*COLLECTED MATERIAL:*
━━━━━━━━━━━━━━━━━━━━━━━━━━━━━━

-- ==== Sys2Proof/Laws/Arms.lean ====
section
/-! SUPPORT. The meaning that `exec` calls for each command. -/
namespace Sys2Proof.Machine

━━━━━━━━━━━━━━━━━━━━━━━━━━━━━━

*PROBLEM STATEMENT:*
Every line of the listing should be repeated exactly.

*TASK RESULT:*
-- ==== Sys2Proof/Laws/Arms.lean ====
section
/-! SUPPORT. The meaning that `exec` calls for each command. -/
namespace Sys2Proof.Machine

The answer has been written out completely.